Welterweight quarterfinal: No. 6 Ray Cooper III def. No. 3 Sadibou Sy by judges’ decision (majority draw, all three judges picked Cooper)

And so the playoffs began … and boy, did they ever get off to a high-energy start. Cooper and Sy got after it right from the start, until Sy landed a kick midway through the first round that slowed Cooper (18-7-1) for a beat. Then the Hawai’ian resumed his surge forward, as he is wont to do. He dropped Sy (8-5-2), let loose a flurry trying to finish and then settled for taking control on the mat.

Before the round was over, Sy managed to get back to his feet, and he proceeded to drop Cooper and swarm him with punches before the bell. It was a tough round to score, but one thing was not in dispute: Both guys took more damage than one would want to absorb on a night when you hope to be fighting again.

Round 2 brought more damage to Cooper, as Sy landed several sapping knees to the body. One got Cooper in the groin and brought a pause in the action that served both tired fighters. But from that point on, neither man made the clearest case to distinguish himself from the other.

That was reflected in the judges’ scorecards, as the judges called the bout a majority draw (though no scores were announced). Ultimately, they sent Cooper — bloodied face and all — to the semifinals.

Showcase (non-playoff) fight: Nikolay Aleksakhin def. Jesse Ronson by first-round TKO (welterweight)

Aleksakhin and Ronson each gave as much as he took early, as the fight, a welterweight showcase, was being contested at distance. But when they engaged in a clinch midway through the first round, the Russian landed a knee to the body that spelled the end.

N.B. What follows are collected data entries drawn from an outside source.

theorem runSteps_packets (h : SameAhead L M n e f) : (runSteps L n e).2 = (runSteps M n f).2 := by
  induction n generalizing e f with
  | zero => exact h.flushRun_eq
  | succ n ih => rw [runSteps, runSteps, h.encStep_mode_packets.2, ih h.after_encStep]

end SameAhead

theorem startRun_start_toNat (e : Enc) {s0 n : Nat} (la : BitVec 2) (h : s0 + n ≤ 65535) :
    (startRun e s0 n la).start.toNat = s0 := toNat_ofNat_count (Nat.le_of_add_right_le h)

theorem startRun_idx_toNat (e : Enc) {s0 n : Nat} (la : BitVec 2) (h : s0 + n ≤ 65535) :
    (startRun e s0 n la).idx.toNat = s0 := startRun_start_toNat e la h

/-- Settles O48: two runs over the same pixels start with the same ahead of them, and every step keeps that. -/
theorem runPacketsDependOnTheRunAlone : Obligations.RunPacketsDependOnTheRunAlone := by
  intro L M e f s0 u0 n la _ hs hu hpix
  have hahead : SameAhead L M n (startRun e s0 n la) (startRun f u0 n la) := by
    refine ⟨rfl, rfl, rfl, .startRun e s0 n la, .startRun f u0 n la, ?_, ?_, fun k hk => ?_⟩
    · rw [startRun_idx_toNat e la hs]
      exact hs
    · rw [startRun_idx_toNat f la hu]
      exact hu
    · rw [startRun_start_toNat e la hs, startRun_start_toNat f la hu]
      exact hpix k (Nat.zero_add n ▸ hk)
  exact hahead.runSteps_packets

end Sys2Proof.Machine
end

section
/-! PROOF. No two adjacent REPEATs of a run could be merged, except at the cap (40_rle_encoder_key.md R143 item 4): what is
pending may at every step follow the packet emitted last. -/

namespace Sys2Proof.Machine

/-- `pk` may stand after `prev` in a run, `none` for the start of the run (R143 item 4): a REPEAT after a REPEAT of the
same pixel only if that one is full, and a REPEAT of 1 only there. -/
def MayFollow (prev : Option Packet) : Packet → Prop
  | .copyOf _ => True
  | .repeatOf j p => (∀ k, prev = some (.repeatOf k p) → k = 127) ∧ (j = 1 → prev = some (.repeatOf 127 p))

/-- Every packet of the list may follow the one before it, the first one `prev`. -/
def RepeatsApart (prev : Option Packet) : List Packet → Prop
  | [] => True
  | pk :: rest => MayFollow prev pk ∧ RepeatsApart (some pk) rest

/-- The packet pending may be emitted after `prev`: a REPEAT as it stands, and a COPY also if it becomes a REPEAT of its
first pixel. -/
structure PendingFollows (L : Nat → Pixel) (prev : Option Packet) (e : Enc) : Prop where
  repeated : e.mode = .repeated → MayFollow prev (.repeatOf e.count.toNat (L e.start.toNat))
  copy : e.mode = .copy → ∀ k, prev ≠ some (.repeatOf k (L e.start.toNat))

theorem repeatsApart_append {prev : Option Packet} {ps qs : List Packet} :
    RepeatsApart prev (ps ++ qs) ↔ RepeatsApart prev ps ∧ RepeatsApart (ps.getLast?.or prev) qs := by
  induction ps generalizing prev with
  | nil => exact (iff_of_eq (true_and _)).symm
  | cons p ps ih =>
    have hlast : (p :: ps).getLast?.or prev = ps.getLast?.or (some p) := by
      rw [List.getLast?_cons, Option.some_or, Option.or_some]
    rw [hlast, List.cons_append, RepeatsApart, RepeatsApart, ih, and_assoc]

/-- A REPEAT of at least two pixels may stand anywhere but after a REPEAT of the same pixel. -/
theorem MayFollow.of_ne {prev : Option Packet} {j : Nat} {p : Pixel} (hj : 2 ≤ j)
    (h : ∀ k, prev ≠ some (.repeatOf k p)) :
    MayFollow prev (.repeatOf j p) :=
  ⟨fun k hk => absurd hk (h k), fun h1 => by omega⟩

/-- A longer REPEAT may stand where a shorter one may. -/
theorem MayFollow.longer {prev : Option Packet} {i j : Nat} {p : Pixel} (h : MayFollow prev (.repeatOf i p))
    (hj : 2 ≤ j) :
    MayFollow prev (.repeatOf j p) :=
  ⟨h.1, fun h1 => by omega⟩

/-- After a full REPEAT a REPEAT of 1 of the same pixel may stand (R135). -/
theorem MayFollow.full (p : Pixel) : MayFollow (some (.repeatOf 127 p)) (.repeatOf 1 p) :=
  ⟨fun k hk => by cases hk; rfl, fun _ => rfl⟩

theorem PendingFollows.fresh_copy {L : Nat → Pixel} {prev : Option Packet} {e : Enc}
    (h : ∀ k, prev ≠ some (.repeatOf k (L e.idx.toNat))) : PendingFollows L prev (freshPacket .copy e) :=
  ⟨(nomatch ·), fun _ => h⟩

theorem extendPacket_count {e : Enc} (hc : e.count.toNat ≠ 127) :
    (extendPacket e).count.toNat = e.count.toNat + 1 := by
  have := e.count_le
  simp [extendPacket]
  omega

theorem stepSwitch_count {L : Nat → Pixel} (e : Enc) : (stepSwitch L e).1.count.toNat = e.la.toNat + 1 := by
  have := e.la.isLt
  simp [stepSwitch]
  omega

/-- The pending packet that takes the new pixel may still be emitted where it stands (R134, R135). -/
theorem PendingFollows.extend {L : Nat → Pixel} {prev : Option Packet} {e : Enc} (h : PendingFollows L prev e)
    (hs : Pending L e) (hc : e.count.toNat ≠ 127) : PendingFollows L prev (extendPacket e) := by
  refine ⟨fun hm => ?_, h.copy⟩
  rw [extendPacket_count hc]
  exact (h.repeated hm).longer (Nat.succ_le_succ (hs.nonempty hm))

/-- The switch to REPEAT (R132) comes after the COPY emitted for what stands before the tail; where nothing does, the
REPEAT takes the place and the first pixel of the COPY. -/
theorem PendingFollows.switch {L : Nat → Pixel} {prev : Option Packet} {e : Enc} (h : PendingFollows L prev e)
    (hs : Pending L e) (hm : e.mode = .copy) (ht : tailMatches L e = true) (hla : 1 ≤ e.la.toNat) :
    RepeatsApart prev (stepSwitch L e).2 ∧ PendingFollows L ((stepSwitch L e).2.getLast?.or prev) (stepSwitch L e).1 := by
  have hcount : 2 ≤ (stepSwitch L e).1.count.toNat := by
    rw [stepSwitch_count]
    omega
  by_cases hhead : 1 ≤ e.count.toNat - e.la.toNat
  · have hout : (stepSwitch L e).2 = [.copyOf (slice L e.start.toNat (e.count.toNat - e.la.toNat))] := if_pos hhead
    rw [hout]
    exact ⟨⟨trivial, trivial⟩, fun _ => .of_ne hcount (fun k => by simp), (nomatch ·)⟩
  · have hout : (stepSwitch L e).2 = [] := if_neg hhead
    have hstart : (stepSwitch L e).1.start.toNat = e.start.toNat := by
      have := ((tailMatches_iff L e).mp ht).1
      have := hs.ends
      have := e.idx.isLt
      simp [stepSwitch]
      omega
    rw [hout]
    exact ⟨trivial, fun _ => .of_ne hcount (hstart ▸ h.copy hm), (nomatch ·)⟩

/-- Every step emits what may follow and leaves pending what may follow that. -/
theorem PendingFollows.after_encStep {L : Nat → Pixel} {prev : Option Packet} {e : Enc} (h : PendingFollows L prev e)
    (hs : Pending L e) (hla : 1 ≤ e.la.toNat) :
    RepeatsApart prev (encStep L e).2 ∧ PendingFollows L ((encStep L e).2.getLast?.or prev) (encStep L e).1 := by
  rcases encStep_cases L e with ⟨hm, ht, he⟩ | ⟨hm, ht, hc, he⟩ | ⟨hm, ht, hc, he⟩ | ⟨hm, hp, hc, he⟩ |
      ⟨hm, hp, hc, he⟩ | ⟨hm, hp, he⟩
  all_goals rw [he]
  · exact h.switch hs hm ht hla
  · exact ⟨⟨trivial, trivial⟩, .fresh_copy (fun k => by simp)⟩
  · exact ⟨trivial, h.extend hs hc⟩
  · exact ⟨⟨hc ▸ h.repeated hm, trivial⟩, fun _ => hp ▸ .full _, (nomatch ·)⟩
  · exact ⟨trivial, h.extend hs hc⟩
  · exact ⟨⟨h.repeated hm, trivial⟩, .fresh_copy fun k hk => hp (Packet.repeatOf.inj (Option.some.inj hk)).2.symm⟩

theorem PendingFollows.flushRun {L : Nat → Pixel} {prev : Option Packet} {e : Enc} (h : PendingFollows L prev e) :
    RepeatsApart prev (flushRun L e) := by
  unfold Machine.flushRun
  split
  · cases hm : e.mode with
    | copy => exact ⟨trivial, trivial⟩
    | repeated => exact ⟨h.repeated hm, trivial⟩
  · trivial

Ronson (20-10) crumbled to the mat, and Aleksakhin (25-5) pounced with a lightning flurry of lefts and rights until the referee pulled him away at 3:37 of the round, stopping the fight. With a victory in his pocket, the 28-year-old Aleksakhin got to sit back and do some scouting as the 170-pound playoff bouts followed. Aleksakhin will compete in the 2020 PFL season.

Showcase (non-playoff) fight: Brendan Loughnane def. Matt Wagy by unanimous decision (featherweight)

The big takeaway from Loughnane’s PFL debut: He didn’t attempt a takedown until Round 3, and neither of the two he landed did a thing for him. Judge for yourself whether he learned his lesson from his previous fight, a lopsided June victory on Dana White’s Contender Series that did not get him a UFC contract because White hated seeing him go for a takedown late in a fight he was winning big.

But that didn’t stop the PFL from signing the 29-year-old British featherweight for the 2020 season. In this card-opening showcase fight, Loughnane (18-3) looked just fine on his feet. His legs were his best friend, with his footwork and kicks to the body and legs keeping Wagy (13-7) out of range the whole way. The judges scored it 30-26, 30-27, 30-27.